Looking at the documentation of the super type in Python 3.5, it notes that super(…) is the same as super(__class__, «first argument to function»). To my surprise, I wrote a method that returned __class__ – and it actually worked:
>>> class c:
... def meth(self): return __class__
...
>>> c().meth()
<class '__main__.c'>
Apparently, __class__ is a free variable assigned by the closure of the function:
>>> c.meth.__code__.co_freevars
('__class__',)
>>> c.meth.__closure__
(<cell at 0x7f6346a91048: type object at 0x55823b17f3a8>,)
I'd like to know under what circumstances that free variable is associated in the closure. I know that if I assign a function to a variable as part of creating a class it doesn't happen.
>>> def meth2(self): return __class__
...
>>> meth2.__code__.co_freevars
()
Even if I create a new class and as part of that creation assign some attribute to meth2, meth2 doesn't somehow magically gain a free variable that gets filled in.
That's unsurprising, because part of this appears to depend on the lexical state of the compiler at the time that the code is compiled.
I'd like to confirm that the conditions necessary for __class__ to be treated as a free variable are simply:
A reference to __class__ in the code block; and
The def containing the __class__ reference is lexically within a class declaration block.
I'd further like to understand what the conditions necessary for that variable getting filled in correctly are. It appears – at least from the Python 3.6 documentation – that something like type.__new__(…) is involved somehow. I haven't been able to understand for sure how type comes into play and how this all interacts with metaclasses that do not ultimately call type.__new__(…).
I'm particularly confused because I didn't think that at the time the namespace's __setattr__ method was used to assign the attribute containing the method to the method function (as it exists on the ultimately-constructed class object). I know that this namespace object exists because it was either constructed implicitly by the use of the class statement, or explicitly by the metaclass's __prepare__ method – but as best I can tell, the metaclass constructs the class object that populates __class__ after the function object is set as a value within the class namespace.

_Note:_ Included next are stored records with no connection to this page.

/-! ## Gangs -/

theorem witness_GangsRun_watchdog :
    let limited (g : Gang) : State :=
      let s := inGang [(0, core), (1, core)] g
      let d := { s.die 0 with cycle := 2000 }
      s.setDie 0 { d with queues := d.queues.setIfInBounds 0 { d.queues[0] with qlim := (1, 1, 1) } }
    let g := gangOf 7 [.comp 0, .comp 1]
    (let s := limited g
     s.gang 7 = some g ∧ g.die < 16 ∧ g.stage = 1 ∧ (s.queue g.die g.queue).qlim.1 ≠ 0 ∧
      g.stageStart + 1024 * (s.queue g.die g.queue).qlim.1 ≤ (s.die g.die).cycle ∧ g.all.Nodup ∧ (∀ c ∈ g.all, c.wf = true) ∧ g.queue < 16 ∧
      CoreId.comp 1 ∈ g.all ∧ (CoreId.comp 1).wf = true ∧ (s.core (.comp 1)).gang = some 7) ∧
    (∀ n ∈ [2, 3], let h := { g with stage := n, killed := decide (n = 3) }
     let s := limited h
     s.gang 7 = some h ∧ h.stage = n ∧ (s.queue h.die h.queue).qlim.1 ≠ 0 ∧ (s.queue h.die h.queue).qlim.2.1 ≠ 0 ∧ (s.queue h.die h.queue).qlim.2.2 ≠ 0 ∧
      h.stageStart + 1024 * (s.queue h.die h.queue).qlim.2.2 ≤ (s.die h.die).cycle ∧ h.expired = false ∧ (h.killed = false ∨ n = 3) ∧
      (s.queue h.die (recQueue h.record)).qcomp = 0) := by decide +kernel
theorem witness_GangsRun_ends :
    (let g := { gangOf 7 [.comp 0] with retired := [.comp 0] }
     let s := inGang [(0, { core with run := .stopped })] g
     s.gang 7 = some g ∧ g.started = true ∧ g.killed = false ∧ g.queue < 16 ∧ (∀ c ∈ g.all, c ∈ g.retired ∧ (s.core c).vq = [] ∧ (s.core c).ops = []) ∧
      recSink g.record = false) ∧
    (let g := gangOf 7 [.comp 0]
     let x := { sysCore with run := .parked, issue := { sysCore.issue with preempted := true } }
     let s := inGang [(0, x)] g
     s.resumable g = true ∧ (s.die g.die).launched ≠ some ((s.die g.die).cycle, g.queue / 4) ∧ CoreId.comp 0 ∉ g.retired ∧
      s.gangOf (.comp 0) = some g) := by decide +kernel
/-- A ring record of ring 5: modules 0 alone, deadline 100, start 102. -/
def ringRecord : List Byte := (recordWith 8 0).take 116 ++ [5, 0, 0, 1, 100, 0, 0, 0, 102, 0, 0, 0]
def ringGang (g : Gang) : Gang := { g with record := ringRecord, started := false }
def atTick (s : State) (t : Nat) : State := { s with module := { s.module with tick := t } }
theorem witness_GangsRun_ring :
    let g := ringGang (gangOf 7 [.comp 0])
    let past (t d : Nat) : Prop := 1 ≤ (t + 2 ^ 32 - d % 2 ^ 32) % 2 ^ 32 ∧ (t + 2 ^ 32 - d % 2 ^ 32) % 2 ^ 32 < 2 ^ 31
    (∀ t ∈ [100, 101], let s := atTick { st core with gangs := [g] } t
     s.gang 7 = some g ∧ recRing g.record = true ∧ g.started = false ∧ g.killed = false ∧ g.committed = false ∧
      (s.module.tick % 2 ^ 32 = recDeadline g.record ∨ past s.module.tick (recDeadline g.record)) ∧
      ringParts s.module.ringSize g.record = [0] ∧ s.module.reservations = [] ∧ mapGet s.module.ringCounted 5 = none ∧ (s.queue g.die (recQueue g.record)).qcomp = 0) ∧
    past (recDeadline g.record + 2 ^ 32 - 1) 98 ∧
    (let h := { g with committed := true }
     let s := atTick { st core with gangs := [h] } 102
     s.gang 7 = some h ∧ (s.die h.die).launched = none ∧ s.levelOpen h.die (h.queue / 4) = true ∧ h.committed = true ∧ h.started = false ∧ h.killed = false ∧ s.module.tick % 2 ^ 32 = recStart h.record ∧
      (∀ c ∈ h.all, (s.core c).gang = none ∧ s.isFenced c = false)) ∧
    (let h := { g with committed := true, started := true, killed := true }
     recRing h.record = true ∧ h.aborted = false ∧ h.failedAt = none ∧ h.killed = true) ∧
    (let h := { g with committed := true, started := true }
     let f : Nat × Nat × Nat := (5, 1, 200)
     let s := atTick (inGang [(0, core)] h) 202
     f.1 = recRingNumber h.record ∧ f.2.1 ≠ s.module.number ∧ past s.module.tick (f.2.2 + 1) ∧
      past f.2.2 (recDeadline h.record + 2 ^ 32 - 1) ∧ h.aborted = false ∧ h.killed = false ∧
      h.failedAt = none ∧ h.all.Nodup ∧ (∀ c ∈ h.all, c.wf = true) ∧ CoreId.comp 0 ∉ h.retired) := by decide +kernel
/-- Die 0 with a record at the head of queue 0, ready for so long; every core of the die free. -/
def queued (r : List Byte) (age : Nat) : State :=
  let d : Die := { Die.reset with bootStep := 8 }
  { State.reset with
    released := [(0, 0x20_0000)]
    dies := [(0, { d with queues := d.queues.setIfInBounds 0 { d.queues[0] with records := [⟨1, r, none, age, false, none, false⟩] } })] }
theorem witness_RecordsLaunch :
    let r : Record := ⟨1, recordWith 0 0, none, 0, false, none, false⟩
    let s := queued r.bytes 0
    s.launchChoice 0 = some ((0, r), [(0, [.comp 0])]) ∧ (([(0, [CoreId.comp 0])] : List (Nat × List CoreId)).flatMap (fun m => m.2)).Nodup ∧
    (CoreId.comp 0).wf = true ∧ s.gangs = [] ∧ (s.core (.comp 0)).run = .free ∧
    (let t : State := { s with cores := [(0, { core with run := .parked })] }
     t.launchChoice 0 = some ((0, r), [(0, [.comp 0])]) ∧ (t.core (.comp 0)).run = .parked) := by decide +kernel
theorem witness_RecordsLaunch_waiting :
    (queued (recordWith 0 0) 65536).readyHead 0 0 = some (0, ⟨1, recordWith 0 0, none, 65536, false, none, false⟩) ∧
    (∀ t ∈ [100, 101], let r : Record := ⟨1, ringRecord, none, 0, false, none, false⟩
     let s := atTick (queued ringRecord 0) t
     let x := (s.module.tick + 2 ^ 32 - recDeadline r.bytes % 2 ^ 32) % 2 ^ 32
     s.readyHead 0 0 = some (0, r) ∧ recRing r.bytes = true ∧ r.gang = none ∧ r.hold = none ∧ s.unblocked 0 (0, r) = true ∧
      s.placement 0 r.bytes = some [(0, [.comp 0])] ∧ (if t = 100 then ¬ (1 ≤ x ∧ x < 2 ^ 31) else 1 ≤ x ∧ x < 2 ^ 31) ∧
      (s.queue 0 (recQueue r.bytes)).qcomp = 0 ∧ recQueue r.bytes = 0 ∧
      (let d := s.die 0
       let u := s.setDie 0 { d with queues := d.queues.setIfInBounds 0 { d.queues[0] with qcomp := 0x1000 } }
       u.readyHead 0 0 = some (0, r) ∧ u.unblocked 0 (0, r) = true ∧ u.placement 0 r.bytes = some [(0, [.comp 0])] ∧ u.wf = true ∧
       (u.queue 0 0).qcomp ≠ 0 ∧ u.mappable (0x1000 + 64 * ((u.queue 0 0).qcnt.toNat % 64)) 64 = true)) := by decide +kernel

/-! ## The host -/

theorem witness_HostActs_services :
    let s := st core
    let m := s.module
    (s.wf = true ∧ s.hostBusy 0 = false ∧ (s.die 0).bootStep = 8 ∧ m.thermalHold = false ∧ (State.reset.die 0).bootStep ≠ 8) ∧
    (physRange 0x1000 4096 = true ∧ physRange 0x4_0000_0000_0000 4096 = false ∧ (s.gangs.map (fun g => g.id)).Nodup) ∧
    (8 ≤ 4096 ∧ 4096 % 8 = 0 ∧ (0x4_0000_0000_0000 + 0x1_2000_0000 - 4096) % 8 = 0 ∧
      0x4_0000_0000_0000 + 0x1_2000_0000 - 4096 + 4096 ≤ 0x4_0000_0000_0000 + 0x1_2000_0000 ∧ ¬ 4104 ≤ 4096) ∧
    (recordOk (recordWith 0 0) = true ∧ recordOk (recordWith 32 0) = false ∧ (s.queue 0 (recQueue (recordWith 0 0))).records.length < 32) ∧
    ((CoreId.comp 0).wf = true ∧ dieOf (.comp 0) = 0) ∧
    (let e : StreamRequest := ⟨true, 65535, 0, 0, 0, 1, 0, true, 1, 4, 109⟩
     e.isOpen = true ∧ streamOk s e = true ∧ streamOk s { e with share := 0 } = false ∧
      (let b : Stream := ⟨e, [], [], [], 0, 4, 0⟩
       let t := { s with streams := [(65535, b)] }
       mapGet t.streams { e with isOpen := false }.number = some b ∧ streamBusy t b = false)) ∧
    (let e : RingEntry := (mapGet (s.core (.comp 0)).eng.ring ((5 : BitVec 32).toNat % 64)).getD ⟨0, 0, 7, 0⟩
     e.status < 8 ∧ e.origin < 4) ∧
    ((1 : BitVec 16) ≠ 0 ∧ m.inletHot = false) := by decide +kernel
theorem witness_HostActs_full :
    let d : Die := { Die.reset with bootStep := 8 }
    let q : TaskQueue := { d.queues[0] with records := List.replicate 32 ⟨1, recordWith 0 0, none, 0, false, none, false⟩ }
    let s := (st core).setDie 0 { d with queues := d.queues.setIfInBounds 0 q }
    s.wf = true ∧ (s.die 0).bootStep = 8 ∧ 32 ≤ (s.queue 0 (recQueue (recordWith 0 0))).records.length := by decide +kernel
/-- Die 0 with an MREAD of which 8 bytes are left, and with an MWRITE of 16. -/
theorem witness_HostActs_transactions : ∀ u ∈ ([⟨0, .mread 0x1000 16, List.replicate 8 1, 0⟩, ⟨0, .mwrite 0x1000 (List.replicate 16 2), List.replicate 16 2, 0⟩] :
    List Transaction),
    let s0 := st core
    let s := { s0 with module := { s0.module with torhar := [⟨1, .clock 1 1, [], 5⟩, u] } }
    s.module.torhar = [⟨1, .clock 1 1, [], 5⟩] ++ u :: [] ∧ u.die = 0 ∧ 0 ∈ u.dies ∧ (∀ e ∈ u.dies, e ∉ (⟨1, .clock 1 1, [], 5⟩ : Transaction).dies) ∧
    s.module.clockReplies = [] ∧ (s.die 0).arrived = [] ∧ s.recovers 0x1008 8 = false ∧ s.recovers 0x1000 8 = false ∧ s.hostBusy 0 = true := by decide +kernel
/-- A module whose core 0 keeps its weights at 1 MiB of its slice, with a clean copy of that page in LPDDR. -/
def cleaned : State :=
  let s := st { core with sys := { core.sys with privsz := 0x10_0000, xbase := 0x10_0000, xlimit := 0x18_0000 } }
  { s with module := { s.module with clean := [⟨sliceHome 0 0x10_0000, 4096, 0x1000⟩], recovering := [sliceHome 0 0x10_0000 / 4096] } }
theorem witness_HostActs_events :
    let h := sliceHome 0 0x10_0000
    (cleaned.wf = true ∧ (CoreId.comp 0).wf = true ∧ cleaned.isClean h = true ∧ timedReads (cleaned.core (.comp 0)) (.comp 0) h = false) ∧
    (st core).isClean h = false ∧ ¬ (Config.basinHome ≤ h) ∧ lpddrEnd ≤ h ∧
    ((h / 4096) ∈ cleaned.module.recovering ∧ cleaned.cleanCopy (h / 4096) = some ⟨h, 4096, 0x1000⟩) ∧
    (∀ p ∈ ([some 3, none] : List (Option Nat)), let s0 := (st core).setDie 0 { (st core).die 0 with change := [p, some 1] }
     let s := { s0 with module := { s0.module with clockReplies := [(1, 5, [1]), (2, 6, [0, 3]), (0, 7, [0])] } }
     (s.die 0).change = p :: [some 1] ∧ s.dieInWindow 0 = false ∧ (s.die 0).closed ≠ some (s.die 0).cycle ∧
      s.module.clockReplies = [(1, 5, [1])] ++ (2, 6, [0, 3]) :: [(0, 7, [0])] ∧ (∀ r ∈ ([(1, 5, [1])] : List (Nat × BitVec 16 × List Nat)), 0 ∉ r.2.2) ∧
      (∀ r ∈ ([(1, 5, [1])] ++ [(0, 7, [0])] : List (Nat × BitVec 16 × List Nat)), r.2.2 ≠ [])) ∧
    (∀ n ∈ ([94, 104] : List Nat), n < 105) ∧ (105 ∈ ([94, 105] : List Nat)) := by decide +kernel
/-- A page table at 0x10000 of LPDDR that maps block 1, which is clean and recovers to frame 5. -/
theorem witness_HostActs_frames :
    let t (a e : Nat) (s : State) : State := s.writeNum a 8 e
    let s := t 0x10008 0x11001 (t 0x11000 0x12001 (t 0x12000 0x13001 (t 0x13000 0x14001 (t 0x14000 0x1187 (st core)))))
    let s := s.setDie 0 { s.die 0 with roots := [(0, 0x10001)] }
    let s := { s with module := { s.module with clean := [⟨0x1000, 4096, 0x8000⟩], recovering := [1], frames := [(1, 5)] } }
    s.wf = true ∧ 0x1000 / 4096 ∈ s.module.recovering ∧ s.cleanCopy 1 = some ⟨0x1000, 4096, 0x8000⟩ ∧ 0x1000 < lpddrEnd ∧
    chosenFrame s 1 = 5 ∧ newFrame s 1 5 = (5, [0x14000]) ∧ 0x14000 % 8 = 0 ∧ 0x14000 / 4096 ≠ 5 ∧ (newFrame (st core) 1 5).2 = [] := by decide +kernel
theorem witness_HostActs_boot :
    let f := Firmware.reset
    (f.readable = true ∧ f.ed25519 = true ∧ f.mldsa = true ∧ f.rollback ≤ f.version ∧ f.systemOk = true ∧ f.systemCode = []) ∧
    ({ f with readable := false } : Firmware).readable = false ∧ ({ f with mldsa := false } : Firmware).mldsa = false ∧
    (let s0 := st core
     let s := { s0 with module := { s0.module with firmwares := [(3, { f with systemCode := [1, 2], rollback := 0 }), (4, { f with systemOk := false })] } }
     dieOf (.mem 24) = 3 ∧ CoreId.wf (.mem 24) = true ∧ ((mapGet s.module.firmwares 3).getD s.module.firmware).systemCode.length = 2 ∧
      ∀ e, e < 16 → 0x20_0000 ≤ ((mapGet s.module.firmwares e).getD s.module.firmware).trapvec.toNat ∧
        ((mapGet s.module.firmwares e).getD s.module.firmware).trapvec.toNat +
          ((mapGet s.module.firmwares e).getD s.module.firmware).systemCode.length ≤ 0x24_0000) := by decide +kernel
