-- ==== Sys2Proof/Safety.lean ====
section
/-! DEFINITION. What counts as a safe run, and the terms in which claims about the block are stated: the invariant of
its state, the sequence a queue holds, the frame on the wire, and what a step leaves alone. -/

namespace Sys2Proof.Machine

/-! ### Sequences -/

/-- `contents(q)`: the sequence a queue of capacity `N` holds, head first (`41_queue.md` R85). -/
def contents (N : Nat) (q : Queue) : List Bit :=
  (List.range q.count).map fun k => slotRead q ((q.rpos + k) % N)

/-- How many more bits a queue of capacity `N` takes. -/
def room (N : Nat) (q : Queue) : Nat := N - q.count

/-- The bits of one complete frame on the wire: start bit, data bits, stop bits (`20_memory.md` R44). -/
def wireFrame (data : List Bit) (stop : Nat) : List Bit :=
  Config.startV :: (data ++ List.replicate stop Config.stopV)

/-- What a receiver with `n` data bits and a byte of `w` bits makes of a bit sequence: the result code, the byte, and
the bits that stay (`43_framing.md` R120 to R126, stated on the sequence). -/
def readFrame (n w : Nat) : List Bit → RxResult × Nat × List Bit
  | [] => (.empty, 0, [])
  | h :: t =>
    if h ≠ Config.startV then (.errStart, 0, [])
    else if t.length < n then (.errUnderrun, 0, [])
    else if (t.drop n).head? = some Config.stopV then (.byte, bitsValue (t.take n) % 2 ^ w, t.drop (n + 1))
    else (.errStop, 0, [])

/-- The device after its receive phase has made result `r` and byte `x` of its queue, with `q` the queue that is left:
Idle but for an empty queue, and the byte, where there is one, joins the store (R120). -/
def received (D : Device) (q : Queue) (r : RxResult) (x : Nat) : Device :=
  { D with
    rx := q
    state := if r = .empty then D.state else .idle
    rxb := if r = .byte then D.rxb ++ [x] else D.rxb }

/-- A run of pushes (`some v`) and pops (`none`) on a queue: the bits whose push succeeded, the bits popped, the queue
after it. -/
def queueRun (N : Nat) : List (Option Bit) → Queue → List Bit × List Bit × Queue
  | [], q => ([], [], q)
  | some v :: ops, q =>
    match qPush N q v with
    | none => queueRun N ops q
    | some q' => (v :: (queueRun N ops q').1, (queueRun N ops q').2)
  | none :: ops, q =>
    match qPop N q with
    | none => queueRun N ops q
    | some (b, q') =>
      ((queueRun N ops q').1, b :: (queueRun N ops q').2.1, (queueRun N ops q').2.2)

/-- The receive phase runs on this state: S0, or the live state register where RX_GUARD is LIVE, is Receiving or
TransmittingAndReceiving (R121). -/
abbrev ReceiveRuns (s : State) (D : Device) : Prop :=
  (s.params.rxGuard = .stepStart ∧ (s.s0 = .receiving ∨ s.s0 = .transmittingAndReceiving)) ∨
  (s.params.rxGuard = .live ∧ (D.state = .receiving ∨ D.state = .transmittingAndReceiving))

/-! ### The invariant -/

/-- A queue of capacity `N` is well formed: its slot array is canonical and inside 0..N-1, `0 <= count <= N`,
`wpos = (rpos + count) mod N` (R32), and every slot of the occupied window has been written (R91). -/
abbrev queueWf (N : Nat) (q : Queue) : Prop :=
  tableWf q.slots ∧ (∀ e ∈ q.slots, e.1 < N) ∧ q.count ≤ N ∧ q.rpos < N ∧ q.wpos = (q.rpos + q.count) % N ∧
    ∀ k < q.count, (tableGet q.slots ((q.rpos + k) % N)).isSome

/-- A device's configuration is positive and its derived values are those of R26. -/
abbrev configWf (D : Device) : Prop :=
  D.baudRate ≠ 0 ∧ D.dataBits ≠ 0 ∧ D.stopBits ≠ 0 ∧ D.startBits ≠ 0 ∧
    D.bitsPerFrame = bitsPerFrameOf D.dataBits D.stopBits D.startBits ∧
    D.timePerByte = timePerByteOf D.bitsPerFrame D.baudRate

/-- A device's peer, where it has one, is another created slot (R31). -/
abbrev peerWf (s : State) (d : Nat) (D : Device) : Prop := ∀ p ∈ D.peer, p ≠ d ∧ (devAt s p).isSome

/-- The device in slot `d` is well formed: R25, R26, R31, R32 and R33. -/
abbrev deviceWf (s : State) (d : Nat) (D : Device) : Prop :=
  configWf D ∧ peerWf s d D ∧ queueWf s.params.nTx D.tx ∧ queueWf s.params.nRx D.rx ∧
    ∀ x ∈ D.rxb, x < 2 ^ s.params.accW

/-- The device table is canonical and inside 0..NDEV-1 (R19). -/
abbrev State.Canon (s : State) : Prop := tableWf s.dev ∧ ∀ e ∈ s.dev, e.1 < s.params.ndev

/-- The invariant of the block: it was built with admitted parameters, its device table is canonical, and every
created device is well formed. -/
abbrev State.Inv (s : State) : Prop :=
  paramsOk s.params = true ∧ s.Canon ∧ ∀ e ∈ s.dev, deviceWf s e.1 e.2

/-- Every state register is Idle (R29). -/
abbrev State.AllIdle (s : State) : Prop := ∀ e ∈ s.dev, e.2.state = .idle

/-- Every command that waits was issued through the port. -/
abbrev State.PortOnly (s : State) : Prop := ∀ c ∈ s.pending, c.origin = .port

/-- A run that still supports claims: no command has been refused (R21, R162). -/
abbrev State.Safe (s : State) : Prop := s.refused = none

/-! ### What an operation leaves alone -/

/-- The parameters, the mark `refused` and the command stream are as before. -/
abbrev SameHost (s t : State) : Prop := t.params = s.params ∧ t.refused = s.refused ∧ t.pending = s.pending

/-- Everything but the device table and the operation's output is as before. -/
abbrev SameBlock (s t : State) : Prop := SameHost s t ∧ t.s0 = s.s0 ∧ t.free = s.free

/-- Every device slot outside a list is as before: every field of it, each bit of its queues among them. -/
abbrev SameSlotsBut (ds : List Nat) (s t : State) : Prop := ∀ e, e ∉ ds → devAt t e = devAt s e

/-- Nothing but the listed device slots, and what the operation returns, has changed. -/
abbrev OnlySlots (ds : List Nat) (s t : State) : Prop := SameBlock s t ∧ SameSlotsBut ds s t

/-! ### Boot (R179, R180) -/

/-- A slot and the configuration it is created with. -/
structure SlotConfig where
  slot : SlotIx
  baud : Word
  data : Word
  stop : Word
  start : Word
deriving DecidableEq, Repr

/-- The peer that CONNECTs of a list of links, in that order, leave slot `d` with: the other slot of the LAST link that
names `d`, since CONNECT writes the two slots it names and no third one (R140, R142; assumption log 21). -/
def linkedTo : List (SlotIx × SlotIx) → Nat → Option Nat
  | [], _ => none
  | l :: later, d =>
    match linkedTo later d with
    | some p => some p
    | none =>
      if slotIndex l.1 = d then some (slotIndex l.2)
      else if slotIndex l.2 = d then some (slotIndex l.1)
      else none

/-- A link joins two distinct slots of `devs`: what CONNECT takes once they are created (R140). -/
abbrev linkWf (devs : List SlotConfig) (l : SlotIx × SlotIx) : Prop :=
  l.1 ≠ l.2 ∧ l.1 ∈ devs.map SlotConfig.slot ∧ l.2 ∈ devs.map SlotConfig.slot

/-- A link names a slot. -/
abbrev linkNames (l : SlotIx × SlotIx) (d : SlotIx) : Prop := l.1 = d ∨ l.2 = d

/-- Two devices are connected: each is the other's peer (R140). -/
abbrev Connected (s : State) (a b : SlotIx) : Prop :=
  (devAt s (slotIndex a)).bind Device.peer = some (slotIndex b) ∧
  (devAt s (slotIndex b)).bind Device.peer = some (slotIndex a)

/-- `CleanStart(devs, links)` (R180), the state that steps (1) to (3) of R179 reach: nothing refused; every link joins
two distinct slots of `devs`; the slots of `devs` exist, each as created with its own configuration but for its peer,
which is the one the CONNECTs of `links` leave; no other slot exists. -/
def CleanStart (devs : List SlotConfig) (links : List (SlotIx × SlotIx)) (s : State) : Prop :=
  s.refused = none ∧
  (∀ l ∈ links, linkWf devs l) ∧
  (∀ c ∈ devs, devAt s (slotIndex c.slot) =
    some { newDevice c.baud c.data c.stop c.start with peer := linkedTo links (slotIndex c.slot) }) ∧
  ∀ d D, devAt s d = some D → ∃ c ∈ devs, slotIndex c.slot = d

/-- The commands of boot steps (2) and (3) of R179: create every device, then connect every pair. -/
def bootCommands (devs : List SlotConfig) (links : List (SlotIx × SlotIx)) : List Issue :=
  (devs.map fun c => portIssue (.createDevice c.slot c.baud c.data c.stop c.start)) ++
    links.map fun l => portIssue (.connect l.1 l.2)

/-- The commands of a driver iteration that ticks devices a and b by the same amount and steps a before b (R172). -/
def iteration (a b : SlotIx) (num den : Word) : List Issue := (asmIter a b num den).map portIssue

/-- `n` driver iterations. -/
def iterations (a b : SlotIx) (num den : Word) (n : Nat) : List Issue :=
  (List.replicate n (iteration a b num den)).flatten

/-- Two devices as the round-trip law R139 takes them: created with the same configuration, 8 data bits and 1 stop bit,
linked, with equal clocks that have not run past a period, Idle, B's two queues empty, the bits of `bytes` in A's transmit
queue, N_RX >= 10 and bytes of 8 bits. -/
structure LinkedPair (s : State) (a b : SlotIx) (A B : Device) (bytes : List Byte) : Prop where
  inv : s.Inv
  safe : s.Safe
  nRx : 10 ≤ s.params.nRx
  accW : s.params.accW = 8
  devA : devAt s (slotIndex a) = some A
  devB : devAt s (slotIndex b) = some B
  peerA : A.peer = some (slotIndex b)
  peerB : B.peer = some (slotIndex a)
  data : A.dataBits = 8 ∧ B.dataBits = 8
  stop : A.stopBits = 1 ∧ B.stopBits = 1
  period : B.timePerByte = A.timePerByte
  clock : B.clock = A.clock ∧ A.clock ≤ A.timePerByte
  idle : A.state = .idle ∧ B.state = .idle
  txA : contents s.params.nTx A.tx = bytesToBits bytes
  txB : B.tx.count = 0
  rxA : A.rx.count = 0
  rxB : B.rx.count = 0

end Sys2Proof.Machine
end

In the docs for Python’s data model, § 3.3.3.6 – “Creating the class object” – you will find the following:
[The] class object is the one that will be referenced by the
zero-argument form of super(). __class__ is an implicit closure
reference created by the compiler if any methods in a class body refer
to either __class__ or super. This allows the zero argument form
of super() to correctly identify the class being defined based on
lexical scoping, while the class or instance that was used to make
the current call is identified based on the first argument passed to
the method.
…emphasis is mine. This confirms your two putative criteria for a __class__ closure happening: a “__class__” reference in the method def, which itself is defined inside a class statement.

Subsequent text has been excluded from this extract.